“True,” he answered. “But I felt unusually out of sorts yesterday, and thought it would make no difference to Mr. Barbary whether I came to-day or to-morrow.”
His voice had a musical ring; his manner was open and honest. He might be Pointz Barbary’s nephew by marriage, but I am sure he was not by nature.
“They’ll fall in love with one another, those two; you’ll see,” said Tod to me as we went home. “Did you mark his pleased face when he spoke to her, Johnny—and how she blushed?”
“Oh, come, Tod! they tell me I am fanciful. What are you?”
“Not fanciful with your fancies, lad. As to you, Mr. Don”—turning to the dog, which had done nothing but growl while we stood before Barbary’s gate, “unless you mend your manners, you shall not come out again. What ails you, sir, to-day?”
II
If love springs out of companionship, why then, little wonder that it found its way into Caramel Cottage. They were with each other pretty nearly all day and every day, that young man and that young woman; and so—what else was to be expected?

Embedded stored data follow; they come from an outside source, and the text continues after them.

-- ==== Sys2Proof/Tests/Slice0.lean ====
section
/-! SUPPORT. Tests: the worked examples of the specification; an ill-formed term for each check of WellFormed; and for every
statement with hypotheses, states and operands that meet the hypotheses of its clauses together. -/

section

set_option Elab.async false

namespace Sys2Proof.Tests

open Sys2Proof Sys2Proof.Machine

/-- Bytes of a record: `n` zero bytes with fields (offset, width, value) put in. -/
def fields (n : Nat) (l : List (Nat × Nat × Nat)) : List Byte :=
  l.foldl (fun b x => b.take x.1 ++ leBytes x.2.1 x.2.2 ++ b.drop (x.1 + x.2.1)) (zeros n)

/-- A sequence word: its opcode and fields (least significant bit, value). -/
def word (op : Nat) (l : List (Nat × Nat)) : Nat := l.foldl (fun w x => w + x.2 * 2 ^ x.1) (op * 2 ^ 122)

/-- A device in P1 whose four guards are open and whose FAB runs from the edge clock. -/
def onEdge : State := {
  tb := { fabSrc := .edge, refclkOk := true, epochValid := true, guardOpen := .replicate 4 true, pll := .replicate 4 .running
          lockDet := .replicate 4 true }
  mg := { pstate := 1 }, bt := { inReset := false, fwReady := true } }

/-- An executing command with an inline payload and tag 7. -/
def exe (op : Nat) (l : List (Nat × Nat × Nat)) : Exec := {
  entry := { opcode := BitVec.ofNat 16 op, tag := 7, fence := false, indirect := false, badHdr := false, pay := fields 48 l
             hash := 0 }
  idle := false, parkActs := 0 }

/-- An executing command with an indirect payload of `n` bytes and tag 7. -/
def exeInd (op n : Nat) (l : List (Nat × Nat × Nat)) : Exec :=
  let e := exe op [(8, 4, n)]
  { e with entry := { e.entry with indirect := true }, ind := fields n l }

/-- The state with one executing command. -/
def asks (e : Exec) (s : State) : State := { s with hi := { s.hi with exec := [e] } }

/-- A run in progress whose vector context stands before word `w` at address 5. -/
def runs (w : Nat) : State := { onEdge with sq := {
  state := .running, stopped := false, pc := 5, store := [(5, BitVec.ofNat 128 w)], startTick := 8192 } }

/-- The state with the decode slot of the vector context's word taken. -/
def slotOf (s : State) : State := (takeSlot s).getD s

/-- The state with the decode slot of the service context's word taken. -/
def svcSlot (s : State) : State := freeSlot s

/-- A memory with fields (address, width, value). -/
def mem (l : List (Nat × Nat × Nat)) : Mem := l.foldl (fun m x => memWrite 0 m x.1 (leBytes x.2.1 x.2.2)) []

/-- A table image: format 1, timing set 0 valid with a period of 10 ns, pin P000 used, without a site, on the shortest latency;
its symbol 1 has format code 1, drive action 1 and an expect. -/
def table : Mem := [
  (0, 1), (0x401, 0x40), (0x402, 0x01), (0x406, 0x02), (0x4C04, 0x20), (0x4C05, 0x0A), (0x4C60, 1), (0x4C64, 0x80), (0x4C72, 0x19)]

/-- A device that passes every arm check: the table bound, the front end out of the park state, a sequence loaded. -/
def ready : State := { onEdge with
  pt := { bound := true, base := 0x100000, room := table, shadow := table, shadowOk := true }
  pf := { parked := false, bankPark := .replicate 8 false, vio := .replicate 8 0x8000, bankMv := .replicate 8 900, parkN := true }
  sq := { loaded := true } }

/-- The state with the bytes of some fields in device DRAM. -/
def dram (l : List (Nat × Nat × Nat)) (s : State) : State := { s with pm := { s.pm with dram := mem l } }

/-- The subject of a condition. -/
def subj : Subj := { n := 3, idx := 2, start := 8192, period := 81920 }

/-- A condition that waits for its result, predicted true. -/
def openCond : Cond := {
  cid := 3, word := 2, entry := 0, sense := true, pred := true, subj := subj
  check := { pc := 9, cur := none, loops := .replicate 8 1, reqs := {}, vindex := 1, cursors := .replicate 512 none, retired := 0
             gserial := 0 } }

/-- A vector that places symbol 1 on every pin. -/
def vec : VRec := {
  n := 3, idx := 2, idle := false, isWait := false, tset := 0, start := 81920, period := 81920, nui := 1, syms := .replicate 512 1
  uis := [], reqs := {}, conds := [], retired := 0 }

/-- The state with a register write as the only waiting request. -/
def puts (off n v : Nat) (s : State) : State := { s with hi := { s.hi with
  posted := [{ bar4 := false, off := off, bytes := (leBytes n v).map some }] } }

/-- The state with a `RUN_CTL` write of a `CMD` waiting. -/
def ctl (cmd : Nat) (s : State) : State := puts 0x0010 4 cmd s

/-- The ready device passes every arm check. -/
theorem ready_passes : armFailures (runCtlWrite (ctl 1 ready)) = [] := by decide +kernel

/-- The same state with a power step in progress. -/
def powering : State := { ready with mg := { ready.mg with pwr := some ⟨1, none⟩ } }

/-- Its arm checks pass too. -/
theorem powering_passes : armFailures (runCtlWrite (ctl 1 powering)) = [] := by decide +kernel

/-- A run in progress on the ready device. -/
def inRun : State := { ready with sq := { loaded := true, state := .running, stopped := false, startTick := 81920 } }

/-- A read of host memory that is not used. -/
def noRead : HostRead := {}

/-- A slot that is there is the one taken. -/
theorem slotOf_taken {s : State} (h : (takeSlot s).isSome = true) : takeSlot s = some (slotOf s) := by
  obtain ⟨u, hu⟩ := Option.isSome_iff_exists.mp h
  rw [slotOf, hu, Option.getD_some]

/-- A vector context before a word, from what the word and its slot are. -/
theorem vecReady {op w : Nat} {s : State} (h : atWord s = true ∧ stopDue s = false ∧ (takeSlot s).isSome = true
    ∧ wordAt (slotOf s) (slotOf s).sq.pc = w ∧ opOf w = op ∧ decodeCause false (slotOf s) (slotOf s).sq.pc = none) :
    VecReady op w s (slotOf s) :=
  ⟨h.1, h.2.1, slotOf_taken h.2.2.1, h.2.2.2⟩

/-- A service context before a word, from what the word and its slot are. -/
theorem svcReady {op w : Nat} {p : Proc} {s : State} (h : s.sq.proc = some p ∧ p.block = none ∧ wordAt (svcSlot s) p.pc = w
    ∧ opOf w = op ∧ decodeCause true (svcSlot s) p.pc = none) : SvcReady op w p s (svcSlot s) :=
  ⟨h.1, h.2.1, rfl, h.2.2⟩

end Sys2Proof.Tests

/-! ### Worked examples of the specification -/

namespace Sys2Proof.Tests.Examples

open Sys2Proof Sys2Proof.Machine Sys2Proof.Tests

def waitEx : Nat := 0x181c0004e2000000200024200000000c
def vecEx : Nat := 0x040000080000800092c0000000000000
/-- Word 1 of the example in 08. -/
theorem test_wait_word : (opOf waitEx, fld waitEx 121 115, fld waitEx 114 114, fld waitEx 112 72, fld waitEx 71 31, fld waitEx 17 0)
    = (6, 3, 1, 81920000, 0x40004840, 12) := by decide
/-- Word 4 of the example in 08. -/
theorem test_vec_word : (opOf vecEx, fld vecEx 121 90, fld vecEx 89 49) = (1, 512, 0x40004960) := by decide
def vernier : State := { onEdge with bt := { onEdge.bt with
  trims := .image (mem [(39359, 2, 9679), (39361, 2, 9961), (39443, 3, 416)]) } }
/-- 03, worked example: one edge from offset to tap. -/
theorem test_edge_to_tap : physical vernier 40 1 4998117 = { e := 1, land := 4998117, cycle := 4880, phase := 15, tap := 39 } := by
  decide +kernel
/-- 05, worked example: the clamps of `P200`. -/
theorem test_bank_clamp : clampCode 0xA2E9 0xB45D 0 = 0xA2E9 ∧ clampCode 0xA2E9 0xAE8C 0 = 0xA2E9 ∧ clampCode 0xA2E9 0xA100 0 = 0xA100 := by decide +kernel
def runt : State := { onEdge with cs := { frames := vset (.replicate 16 none) 2 (some { pset := 2, first := 7339968000, wrap := 0, armseq := 1 }) } }
/-- 11, Table 11.13: the edge unit. -/
theorem test_edge_unit : ((placeData 2 [{ pin := 100, key := 7340032000, raw := false, val := 1 }, { pin := 100, key := 7340033600, raw := false, val := 0 }] runt).cs.frames[2].map fun f => f.units) = some [(0x13250000000003E8, 0x0000000000000401)] := by decide +kernel
def failing : VRec := { vec with
  atFm := true, idx := 5000123, tset := 2, start := 40961007616, syms := .replicate 512 0, uis := [(200, [])]
  res := [(40, 0x12), (41, 0x19), (200, 0x88)] }
def three : State := { onEdge with pt := { onEdge.pt with room := mem [(0x2CC60, 1, 1), (0x2DC60, 1, 1), (0xCCC60, 1, 1)] } }
/-- 10, Table 10.5. -/
theorem test_burst_record : recordBytes three failing (vecFails three 0 failing) 17
    = leBytes 8 0x21020000004C4BBB ++ leBytes 8 0x0000000989776000 ++ leBytes 8 0x0000000002000020 ++ leBytes 8 17
      ++ leBytes 8 0x0000000600000302 ++ leBytes 8 0x0000000000010101 ++ zeros 16 ++ zeros 16 ++ leBytes 2 0x0088 ++ zeros 46 := by
  decide +kernel
/-- 10, worked example: the counts gained. -/
theorem test_fails_counted : vecFails three 0 failing = [(41, 1), (200, 2)] := by decide +kernel
def ringAt : State := { onEdge with hi := { onEdge.hi with cplBase := 0x900000, cplSize := 256, cplTail := 1000, cmdHead := 1001 } }
/-- 15, Table 15.14: entry 232, `PHASE` 0. -/
theorem test_completion_entry : memRead 0 (writeCpl { tag := 0x31, status := 0, opcode := 0x0502, hash := none } ringAt).hostMem
    (0x900000 + 32 * 232) 12 = leBytes 8 0x0000050200000031 ++ leBytes 4 1001 := by decide +kernel
/-- 12, Table 12.5: `MEAN`. -/
theorem test_frequency_mean : statsMean { count := 16, sum := 16 * 65536000 } = 0x00000003E8000000 := by decide
def starving : State := { runs 0 with tb := { onEdge.tb with epoch := 573464576 } }
/-- 16, worked example: a starvation record. -/
theorem test_starvation_record :
    let b := eventBytes (eventRec 0x0601 [i1 3, iv 70000, i2 0, i4 3] starving)
    slice b 0 3 = [0x01, 0x06, 0x70] ∧ fieldAt b 16 8 = 70003 * 8192
      ∧ slice b 32 24 = [3] ++ zeros 7 ++ leBytes 8 0x11170 ++ leBytes 2 0 ++ zeros 2 ++ leBytes 4 3 := by
  decide +kernel
/-- 18, worked example: the lands of `P200` and `P201`. -/
theorem test_lands : pinLand 200 = (76, 41) ∧ pinLand 201 = (73, 41) := by decide +kernel
/-- Table 1.4: the slots of the five classes in profiles A and B. -/
theorem test_slot_shares : [SlotClass.pattern, .cellar, .stream, .host, .maint].map (fun c => (slotShare false c, slotShare true c))
    = [(40, 32), (8, 8), (8, 16), (6, 6), (2, 2)] := by decide +kernel

end Sys2Proof.Tests.Examples

/-! ### Ill-formed terms are refused -/

namespace Sys2Proof.Tests.Refused

open Sys2Proof Sys2Proof.Machine

/-- Cells out of order. -/
def unordered : HostRead := { cells := [(5, 1), (4, 1)] }

theorem test_refuses_refclk_count : Instr.wf (.refclkMonitorWindowEnd (2 ^ 32)) = false := by decide
theorem test_refuses_guard_count : Instr.wf (.guardWindowEnd 0 (2 ^ 32) true) = false := by decide
theorem test_refuses_phase : Instr.wf (.phaseAlignDone 3 (-257)) = false := by decide
theorem test_refuses_hostsrc_address : Instr.wf (.hostsrcReadComplete (.desc 0) false {}) = false := by decide
theorem test_refuses_read_status : Instr.wf (.commandStart { fail := some (0, 3) }) = false := by decide
theorem test_refuses_epoch_read : Instr.wf (.tbEpochLoRead { bar4 := true, off := 0xFFFFFF, len := 2 }) = false := by decide
theorem test_refuses_posted_write : Instr.wf (.postedWriteReceive false 0xFFFF [some 0, some 0]) = false := by decide
theorem test_refuses_register_write : Instr.wf (.registerWrite 0x0007 [some 0, some 0]) = false := by decide
theorem test_refuses_run_ctl : Instr.wf (.runCtlInvalidCmd 4) = false := by decide
theorem test_refuses_store_address : Instr.wf (.sequenceStoreScrub 262144 .ok) = false := by decide
theorem test_refuses_sq_load : Instr.wf (.sqLoad 0 unordered {}) = false := by decide
theorem test_refuses_pt_bind : Instr.wf (.ptBind 0 unordered {}) = false := by decide
theorem test_refuses_pt_refresh : Instr.wf (.ptRefresh 0 unordered {}) = false := by decide
theorem test_refuses_room_offset : Instr.wf (.storeRoomScrub 2113536 .ok) = false := by decide
theorem test_refuses_pm_verify : Instr.wf (.pmVerify 0 unordered {}) = false := by decide
theorem test_refuses_attic_fetch : Instr.wf (.atticFetchComplete (.vector (2 ^ 37)) false {}) = false := by decide
theorem test_refuses_hostsrc_read : Instr.wf (.hostsrcReadComplete (.desc (2 ^ 40)) false unordered) = false := by decide
theorem test_refuses_dram_scrub : Instr.wf (.dramScrub (2 ^ 37) .ok) = false := by decide
theorem test_refuses_bar2_write : Instr.wf (.bar2Write (2 ^ 37 - 1) [0, 0] false) = false := by decide
theorem test_refuses_bar2_read : Instr.wf (.bar2Read 0 0 {}) = false := by decide
theorem test_refuses_crossing : Instr.wf (.comparatorCrossing 0 .clo (2 ^ 80) true none) = false := by decide
theorem test_refuses_gate_ready : Instr.wf (.tiuGateReady 0 5 5) = false := by decide
theorem test_refuses_segment_read : Instr.wf (.mxSegmentRead 0 32 .ok) = false := by decide
theorem test_refuses_sine_write : Instr.wf (.sineBlockWrite 0x0FF8 [some 0]) = false := by decide
theorem test_refuses_mx_load : Instr.wf (.mxLoad 0 unordered {}) = false := by decide
theorem test_refuses_training : Instr.wf (.portTrainingDone 0 (.measured 0 8)) = false := by decide
theorem test_refuses_slot : Instr.wf (.hargoControlSlot 0 { bytes := zeros 31 }) = false := by decide
theorem test_refuses_data_slot : Instr.wf (.hargoControlSlot 0 { sync0 := 1, sync1 := 1, bytes := zeros 32 }) = false := by decide
theorem test_refuses_larder_granule : Instr.wf (.mxUpdate (some (0, 60928))) = false := by decide
theorem test_refuses_probe : Instr.wf (.syncProbe (2 ^ 80)) = false := by decide
theorem test_refuses_count_check : Instr.wf (.refclkCountCheck (2 ^ 32)) = false := by decide
theorem test_refuses_join : Instr.wf (.joinMessage 0 64 0 0 0 {}) = false := by decide
theorem test_refuses_formed : Instr.wf (.formedMessage 65) = false := by decide
theorem test_refuses_entry : Instr.wf (.commandFetch (zeros 63)) = false := by decide
theorem test_refuses_start : Instr.wf (.commandStart unordered) = false := by decide
theorem test_refuses_cal_load : Instr.wf (.calLoad 0 unordered true) = false := by decide
theorem test_refuses_cal_check : Instr.wf (.calCheck 0 [0]) = false := by decide

end Sys2Proof.Tests.Refused

/-! ### The hypotheses of the statements are met -/

namespace Sys2Proof.Tests.Time

open Sys2Proof Sys2Proof.Machine Sys2Proof.Tests

def s1 : State := { onEdge with tb := { onEdge.tb with epoch := BitVec.ofNat 64 (2 ^ 64 - 8193) } }
def s2 : State := { State.reset with tb := { goodWins := 1 } }
def acq (p : PllPhase) : State := { onEdge with tb := { onEdge.tb with pll := .replicate 4 p, guardOpen := .replicate 4 false } }
def served : State := { onEdge with tb := { onEdge.tb with epoch := 0xFFFFFFFF12345678, hiLatch := 7 }, hi := { serving := true, linkUp := true } }
def posted : State := { served with hi := { served.hi with posted := [{ bar4 := false, off := 0x24, bytes := [some 0xFF, some 1, some 0, some 0x80] }] } }
def s3 : State := { onEdge with bt := { booting := true, axras := true } }
def s4 : State := { State.reset with bt := { inReset := false, booting := true } }

/-- The hypotheses of `stepRunsFrontCommand` are met, clause by clause. -/
theorem witness_stepRunsFrontCommand :
    (State.reset.pending = [])
    ∧ (s1.pending = [] ∧ s1.tb.fabSrc = FabSrc.edge ∧ BitVec.toNat s1.tb.epoch + 8192 < 2 ^ 64)
    ∧ (State.reset.pending = [] ∧ State.reset.tb.fabSrc ≠ FabSrc.edge) := by
  refine ⟨?_, ?_, ?_⟩ <;> decide +kernel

“We must try and get you strong again,” said Mr. Barbary to his guest, who at first, amidst other adverse symptoms, could eat nothing. No matter what dainty little dish old Joan prepared, Mr. Reste turned from it.
Mr. Barbary had taken to old Joan with the house. A little, dark, active woman, she, with bright eyes and a mob-cap of muslin. She was sixty years old; quick, capable, simple and kindly. We don’t get many such servants now-a-days. One defect Joan had—deafness. When a voice was close to her, it was all right; at a distance she could not hear it at all.
“How long is it that you have been ailing, Cousin Edgar?” asked Miss Barbary, one day when they were sitting together.